My declaration seemed to end the meeting, and we all stood up, me with my left hand still fisted tightly. McKenna clearly noticed but said nothing as I shook their hands and left. I would definitely have to watch out for her.
On the walk home I called my boss, Special Agent in Charge Jamal Louis, waking him up and giving him my second (fingerless) debriefing on the night. He processed all of what I told him, then confirmed my exclusion from the investigation while promising to keep me informed as much as was possible. Jamal was professional enough not to shy away from the possibility I was actively involved, and I suspected these incidences of “keeping me informed” would feel very much like friendly interrogations. I didn’t blame him—I’d do the same were our positions reversed.
And the truth was I had committed a criminal breach of ethics in withholding evidence. Maybe that had been a mistake, but I was too far past it now to do anything but keep going. This detached body parts things was not something I was entrusting to anyone but myself, and I wasn’t even sure I understood why.
My guest finger stroked my palm, reassuring me, and I had a strange urge to nuzzle it along my face. I tried to push those impulses aside and think practically. After the expression of gratitude in the toilet I would definitely need to take a shot at talking to the thing some more—trying to get it to spell out some kind of useful information. I’d do that as soon as I got home. I was tired but not sleepy, and I knew from experience that I might as well work.
As I unlocked my door, I happened to glance over to the matching porch and doorway on the vacant side of the duplex. There, half-hidden between the gloom of the unlit night on that side and the bright white motion-sensor porch light I had installed on mine, was a large, squat shipping box, the size of a ream of paper or a medium-sized microwave.
I frowned at it, still gripping my keys where I’d been about to unlock my deadbolt. No one lived on that side, and nothing should have been delivered there.
I stepped down from my own little brick porch and approached the other one. My phone itched in my jacket pocket. I should be calling the Bureau or the SPD. I should not be walking up these steps or bending over the thing, or contemplating the sharpness of my keys in relation to the mundane clear packing tape sealing the box closed.
The adhesive label, centered on the left flap, was exactly as with the mailer: it was hand-addressed to me, this time at my home, with the address again exactly as I would have written it, “Wash.” and all. It should have been on my doorstep, so one mystery solved: the carrier had simply misdelivered it next door. The return address this time was even more out of left field than before: it was the house I’d grown up in north of Chicago. That old green and white ranch didn’t even exist anymore—the whole development had been seized by eminent domain years ago, and an interstate went through there now.

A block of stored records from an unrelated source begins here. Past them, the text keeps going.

theorem find_eq_iff_firstDecided (cfg : Config) (program : List Word) (target : Word) {r : SearchResult}
    (hr : r ≠ .notFound) :
    find cfg program target = r ↔ ∃ p, FirstDecided (decision cfg program target) scanOrder p r := by
  rw [← findSome?_eq_some_iff_firstDecided scanOrder_pairwise, find, scan_eq_findSome?]
  cases scanOrder.findSome? (decision cfg program target) with
  | none => simp [hr.symm]
  | some r' => simp

/-- Settles O40: only the trial of `(n, v)` itself decides `found n v`, and an undecided trial is one that halts with
another Output. -/
theorem findReturnsTheFirstMatch : Obligations.FindReturnsTheFirstMatch := by
  intro cfg program target n v
  rw [find_eq_iff_firstDecided _ _ _ (by simp)]
  have hpair : (∃ p, FirstDecided (decision cfg program target) scanOrder p (.found n v)) ↔
      FirstDecided (decision cfg program target) scanOrder (n, v) (.found n v) := by
    refine ⟨fun ⟨p, hfirst⟩ => ?_, fun hfirst => ⟨_, hfirst⟩⟩
    obtain ⟨rfl, _⟩ := decision_eq_found_iff.mp hfirst.decides
    exact hfirst
  simp only [hpair, firstDecided_scanOrder_iff, decision_eq_found_iff, decision_eq_none_iff, true_and]

/-- Settles O41: exhaustion is that no pair decides, and a fault that the first deciding pair faults. -/
theorem findFailsOnExhaustionOrFirstFault : Obligations.FindFailsOnExhaustionOrFirstFault := by
  refine fun cfg program target => ⟨?_, fun c => ?_⟩
  · simp only [find_eq_notFound_iff, Prod.forall, mem_scanOrder, decision_eq_none_iff, and_imp]
  · rw [find_eq_iff_firstDecided _ _ _ (by simp)]
    simp only [Prod.exists, firstDecided_scanOrder_iff, decision_eq_faulted_iff, decision_eq_none_iff]

/-! Trials in any order (R157). -/

/-- What is kept of the trials of `ps`: nothing when none decides, else the least deciding pair with its decision. -/
def KeptOf (f : Nat × Nat → Option SearchResult) (ps : List (Nat × Nat)) : Option ((Nat × Nat) × SearchResult) → Prop
  | none => ∀ p ∈ ps, f p = none
  | some b => FirstDecided f ps b.1 b.2

section
variable {f : Nat × Nat → Option SearchResult} {done : List (Nat × Nat)} {best : Option ((Nat × Nat) × SearchResult)}
  (hkept : KeptOf f done best) {p : Nat × Nat}
include hkept

theorem keptOf_cons_undecided (hp : f p = none) : KeptOf f (p :: done) best := by
  cases best with
  | none => exact List.forall_mem_cons.mpr ⟨hp, hkept⟩
  | some b =>
    obtain ⟨hmem, hb, hearlier⟩ := hkept
    exact ⟨List.mem_cons_of_mem _ hmem, hb, List.forall_mem_cons.mpr ⟨fun _ => hp, hearlier⟩⟩

theorem keptOf_cons_decided {r : SearchResult} (hp : f p = some r) : KeptOf f (p :: done) (earlier best p r) := by
  have hself : pairLt p p = true → f p = none := fun hlt => absurd hlt (pairLt_irrefl p)
  cases best with
  | none => exact ⟨List.mem_cons_self, hp, List.forall_mem_cons.mpr ⟨hself, fun q hq _ => hkept q hq⟩⟩
  | some b =>
    obtain ⟨hmem, hb, hearlier⟩ := hkept
    by_cases hlt : pairLt p b.1 = true
    · rw [earlier, if_pos hlt]
      exact ⟨List.mem_cons_self, hp,
        List.forall_mem_cons.mpr ⟨hself, fun q hq hqp => hearlier q hq (pairLt_trans hqp hlt)⟩⟩
    · rw [earlier, if_neg hlt]
      exact ⟨List.mem_cons_of_mem _ hmem, hb, List.forall_mem_cons.mpr ⟨fun h => absurd h hlt, hearlier⟩⟩

end

/-- Each further trial is collected, so that in the end the least deciding pair of all is kept. -/
theorem keptOf_collect {cfg : Config} {program : List Word} {target : Word} {done : List (Nat × Nat)}
    {best : Option ((Nat × Nat) × SearchResult)} (ps : List (Nat × Nat))
    (hkept : KeptOf (decision cfg program target) done best) :
    KeptOf (decision cfg program target) (ps.reverse ++ done) (collect cfg program target ps best) := by
  induction ps generalizing done best with
  | nil => exact hkept
  | cons p ps ih =>
    rw [List.reverse_cons, List.append_assoc, List.singleton_append, collect]
    split
    · next r hp => exact ih (keptOf_cons_decided hkept hp)
    · next hp => exact ih (keptOf_cons_undecided hkept hp)

theorem keptOf_perm {f : Nat × Nat → Option SearchResult} {ps qs : List (Nat × Nat)} (hperm : ps.Perm qs)
    {best : Option ((Nat × Nat) × SearchResult)} (hkept : KeptOf f ps best) : KeptOf f qs best := by
  cases best with
  | none => exact fun p hp => hkept p (hperm.mem_iff.mpr hp)
  | some b =>
    obtain ⟨hmem, hb, hearlier⟩ := hkept
    exact ⟨hperm.mem_iff.mp hmem, hb, fun q hq => hearlier q (hperm.mem_iff.mpr hq)⟩

/-- Settles O42: what is kept does not depend on the order of the trials, and it is what decides the serial scan. -/
theorem parallelSearchGivesTheSerialResult : Obligations.ParallelSearchGivesTheSerialResult := by
  intro cfg program target schedule hperm
  have hkept : KeptOf (decision cfg program target) scanOrder (collect cfg program target schedule none) := by
    refine keptOf_perm (ps := schedule.reverse ++ []) ?_ (keptOf_collect schedule (fun p hp => by simp at hp))
    simpa using (List.reverse_perm schedule).trans hperm
  unfold findScheduled
  split
  · next b hb =>
    rw [hb] at hkept
    have hfirst : FirstDecided (decision cfg program target) scanOrder b.1 b.2 := hkept
    have hne : b.2 ≠ .notFound := fun h => decision_ne_notFound (h ▸ hfirst.decides)
    exact ((find_eq_iff_firstDecided _ _ _ hne).mpr ⟨b.1, hfirst⟩).symm
  · next hb =>
    rw [hb] at hkept
    exact ((find_eq_notFound_iff ..).mpr hkept).symm

/-! Every trial ends. -/

theorem inv_of_reaches {s t : State} (hinv : s.Inv) (hreach : Reaches s t) : t.Inv :=
  reaches_induction hreach hinv stepKeepsTheInvariant

/-- A terminal machine has an Output or a recorded cause (R18, R97). -/
theorem resultOf_ne_unfinished {s : State} (hinv : s.Inv) (hterminal : s.run ≠ .running) : resultOf s ≠ .unfinished := by
  unfold resultOf
  cases hrun : s.run with
  | running => exact absurd hrun hterminal
  | halted =>
    obtain ⟨v, _, hout⟩ := haltedMachineHasAnOutput s hinv hrun
    simp [hout]
  | faulted =>
    have hfault : s.fault ≠ none := fun h => hinv.faultRecorded.mp h hrun
    obtain ⟨c, hc⟩ := Option.ne_none_iff_exists'.mp hfault
    simp [out_of_not_halted (s := s) (by simp [hrun]), hc]

/-- Settles O43: an admitted reset meets the invariant, so that the end of its run has a result. -/
theorem everyTrialIsDecided : Obligations.EveryTrialIsDecided := by
  intro cfg program n v
  unfold trial
  split
  · next s hreset =>
    have hinv := everyResetMeetsTheInvariant _ s hreset
    exact resultOf_ne_unfinished (inv_of_reaches hinv (runToEnd_reaches s)) (runToEnd_terminal s)
  · next hreset => exact absurd hreset (resetFrom_not_fault _ _)
  · simp

/-! The invocation. -/

theorem reportSearch_success_iff (w : Word) (result : SearchResult) (output : Word) (n v d : Nat) :
    reportSearch w result = .success output n v d ↔ w = output ∧ result = .found n v ∧ d = 100 * n + v := by
  cases result with
  | found n' v' =>
    simp only [reportSearch, derivedValue, ExitResult.success.injEq, SearchResult.found.injEq]
    constructor
    · rintro ⟨rfl, rfl, rfl, rfl⟩; exact ⟨rfl, ⟨rfl, rfl⟩, rfl⟩
    · rintro ⟨rfl, ⟨rfl, rfl⟩, rfl⟩; exact ⟨rfl, rfl, rfl, rfl⟩
  | notFound => simp [reportSearch]
  | faulted => simp [reportSearch]
  | refused => simp [reportSearch]
  | unfinished => simp [reportSearch]

theorem invokeImage_success_iff (cfg : Config) (program : List Word) (target output : Word) (n v d : Nat) :
    invokeImage cfg program target = .success output n v d ↔
      trial cfg program 12 2 = .output output ∧ find cfg program target = .found n v ∧ d = 100 * n + v := by
  unfold invokeImage Config.canonicalNoun Config.canonicalVerb
  cases trial cfg program 12 2 <;> simp [reportSearch_success_iff]

/-- Settles O45: the load, the canonical trial and the search in turn, each of which ends the invocation when it fails. -/
theorem invocationReportsBothResultsOrNone : Obligations.InvocationReportsBothResultsOrNone := by
  intro cfg text target output n v d
  unfold invoke
  cases parseProgram cfg.xlen text with
  | error e => simp
  | ok program => simp [invokeImage_success_iff]

end Sys2Proof.Machine
end

section
/-! PROOFS. The loader reads back what is written in the text format (R62, D20). -/

namespace Sys2Proof.Machine

/-! Decimal digits. -/

theorem digitsValue_append (acc : Nat) (xs ys : List Char) :
    digitsValue acc (xs ++ ys) = (digitsValue acc xs).bind (fun n => digitsValue n ys) := by
  induction xs generalizing acc with
  | nil => rfl
  | cons c xs ih =>
    rw [List.cons_append, digitsValue, digitsValue]
    cases digitValue c with
    | none => rfl
    | some d => exact ih _

theorem digitsValue_singleton_digitChar (acc : Nat) {d : Nat} (h : d < 10) :
    digitsValue acc [digitChar d] = some (10 * acc + d) := by
  simp [digitsValue, digitValue_digitChar d h]

/-- With enough fuel, the digits of a number are read back as the number: those before the last as its tenth. -/
theorem digitsValue_decimalDigits {k n : Nat} (hfuel : n ≤ k) : digitsValue 0 (decimalDigits k n) = some n := by
  induction k generalizing n with
  | zero =>
    obtain rfl : n = 0 := by omega
    rfl
  | succ k ih =>
    unfold decimalDigits
    split
    · next hlt => rw [digitsValue_singleton_digitChar 0 hlt]; simp
    · rw [digitsValue_append, ih (by omega), Option.bind_some,
        digitsValue_singleton_digitChar _ (Nat.mod_lt n (by decide)), Nat.div_add_mod]

/-- A decimal digit, as the loader reads it. -/
def IsDigit (c : Char) : Prop := ∃ d, digitValue c = some d

theorem IsDigit.ne_of_digitValue_none {c c' : Char} (h : IsDigit c) (hc' : digitValue c' = none) : c ≠ c' := by
  rintro rfl
  obtain ⟨d, hd⟩ := h
  simp [hc'] at hd

theorem isDigit_of_digitsValue {acc n : Nat} {cs : List Char} (h : digitsValue acc cs = some n) : ∀ c ∈ cs, IsDigit c := by
  induction cs generalizing acc with
  | nil => simp
  | cons c cs ih =>
    rw [digitsValue] at h
    cases hd : digitValue c with
    | none => simp [hd] at h
    | some d =>
      rw [hd] at h
      exact List.forall_mem_cons.mpr ⟨⟨d, hd⟩, ih h⟩

theorem decimalDigits_ne_nil (k n : Nat) : decimalDigits k n ≠ [] := by
  cases k with
  | zero => simp [decimalDigits]
  | succ k => unfold decimalDigits; split <;> simp

/-! One word: its text has no comma and no blank, and is read back. -/

theorem parseNatural_of_ne_nil {cs : List Char} (h : cs ≠ []) : parseNatural cs = digitsValue 0 cs := by
  cases cs with
  | nil => exact absurd rfl h
  | cons c cs => rfl

theorem parseNatural_decimalDigits (n : Nat) : parseNatural (decimalDigits n n) = some n := by
  rw [parseNatural_of_ne_nil (decimalDigits_ne_nil n n), digitsValue_decimalDigits le_rfl]

/-- A token that begins with no minus sign is a natural number (D20). -/
theorem parseInteger_of_no_minus {cs : List Char} (h : ∀ c ∈ cs, c ≠ '-') :
    parseInteger cs = (parseNatural cs).map (fun n => (n : Int)) := by
  unfold parseInteger
  split
  · exact absurd rfl (h '-' List.mem_cons_self)
  · rfl

theorem isDigit_of_mem_decimalDigits {n : Nat} : ∀ c ∈ decimalDigits n n, IsDigit c :=
  isDigit_of_digitsValue (digitsValue_decimalDigits le_rfl)

theorem parseInteger_renderWord (w : Word) : parseInteger (renderWord w) = some w := by
  cases w with
  | ofNat n =>
    have hminus : ∀ c ∈ decimalDigits n n, c ≠ '-' :=
      fun c hc => (isDigit_of_mem_decimalDigits c hc).ne_of_digitValue_none (by decide)
    rw [renderWord, parseInteger_of_no_minus hminus, parseNatural_decimalDigits]
    rfl
  | negSucc n =>
    rw [renderWord, parseInteger, parseNatural_decimalDigits]
    rfl

theorem parseToken_renderWord {x : XLen} {w : Word} (h : representable x w = true) :
    parseToken x (renderWord w) = .ok w := by
  simp [parseToken, parseInteger_renderWord, h]

theorem mem_renderWord {w : Word} {c : Char} (h : c ∈ renderWord w) : c = '-' ∨ IsDigit c := by
  cases w with
  | ofNat n => exact .inr (isDigit_of_mem_decimalDigits c h)
  | negSucc n => exact (List.mem_cons.mp h).imp_right (isDigit_of_mem_decimalDigits c)

theorem ne_comma_of_mem_renderWord {w : Word} {c : Char} (h : c ∈ renderWord w) : c ≠ ',' := by
  rcases mem_renderWord h with rfl | hdigit
  · decide
  · exact hdigit.ne_of_digitValue_none (by decide)

theorem isDigit_not_blank {c : Char} (h : IsDigit c) : isBlank c = false := by
  have hne : ∀ b, digitValue b = none → c ≠ b := fun _ => h.ne_of_digitValue_none
  simp [isBlank, hne ' ' (by decide), hne '\t' (by decide), hne '\n' (by decide), hne '\r' (by decide)]

theorem not_blank_of_mem_renderWord {w : Word} {c : Char} (h : c ∈ renderWord w) : isBlank c = false := by
  rcases mem_renderWord h with rfl | hdigit
  · decide
  · exact isDigit_not_blank hdigit

/-! The whole line: words between commas. -/

theorem renderProgram_cons {w : Word} {ws : List Word} (h : ws ≠ []) :
    renderProgram (w :: ws) = renderWord w ++ ',' :: renderProgram ws := by
  cases ws with
  | nil => exact absurd rfl h
  | cons => rfl

theorem splitCommas_of_no_comma {t : List Char} (h : ∀ c ∈ t, c ≠ ',') : splitCommas t = [t] := by
  induction t with
  | nil => rfl
  | cons c t ih =>
    obtain ⟨hc, ht⟩ := List.forall_mem_cons.mp h
    rw [splitCommas, if_neg hc, ih ht]

theorem splitCommas_append_comma {t : List Char} (h : ∀ c ∈ t, c ≠ ',') (cs : List Char) :
    splitCommas (t ++ ',' :: cs) = t :: splitCommas cs := by
  induction t with
  | nil => exact splitCommas_comma cs
  | cons c t ih =>
    obtain ⟨hc, ht⟩ := List.forall_mem_cons.mp h
    rw [List.cons_append, splitCommas, if_neg hc, ih ht]

theorem splitCommas_renderProgram {image : List Word} (h : image ≠ []) :
    splitCommas (renderProgram image) = image.map renderWord := by
  induction image with
  | nil => exact absurd rfl h
  | cons w ws ih =>
    by_cases hws : ws = []
    · subst hws
      exact splitCommas_of_no_comma fun c => ne_comma_of_mem_renderWord
    · rw [renderProgram_cons hws, splitCommas_append_comma (fun c => ne_comma_of_mem_renderWord), ih hws, List.map_cons]

theorem parseTokens_renderWord {x : XLen} {image : List Word} (h : ∀ w ∈ image, representable x w = true) :
    parseTokens x (image.map renderWord) = .ok image := by
  induction image with
  | nil => rfl
  | cons w ws ih =>
    obtain ⟨hw, hws⟩ := List.forall_mem_cons.mp h
    rw [List.map_cons, parseTokens, parseToken_renderWord hw, ih hws]
    rfl

theorem not_blank_of_mem_renderProgram {image : List Word} : ∀ c ∈ renderProgram image, isBlank c = false := by
  induction image with
  | nil => simp [renderProgram]
  | cons w ws ih =>
    by_cases hws : ws = []
    · subst hws
      exact fun c => not_blank_of_mem_renderWord
    · rw [renderProgram_cons hws, List.forall_mem_append, List.forall_mem_cons]
      exact ⟨fun c => not_blank_of_mem_renderWord, by decide, ih⟩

I heard my heart beat in slow, steady thumps as I lifted my still-extended deadbolt key and dragged it through the plastic tape along the top seam and across the ends. I lifted the lids, hardly daring to breathe.
Inside, the box seemed filled with packing peanuts—pink ones, I thought, though it was hard to tell in this light. As I watched, a couple of them shot straight up several inches with a puff as if propelled from below, one landing back in the box in a different spot, the other hitting the bent-back lid and dribbling onto the bricks of the porch.
Carefully, I started moving the peanuts aside, up and out of the box, clearing away the top layer until I had an unobscured view of what the box truly contained.
The tan, healthy-looking, and very handsome face of Aramis Berlinger IV stared up at me, eyes bright and clear even in this dim half-light. He blew out a gust of breath to shift a stray packing peanut away from his full, famously kissable lips, then met my gaze with an expression of obvious relief.
“Thank god,” he said. “Thank god it’s you.”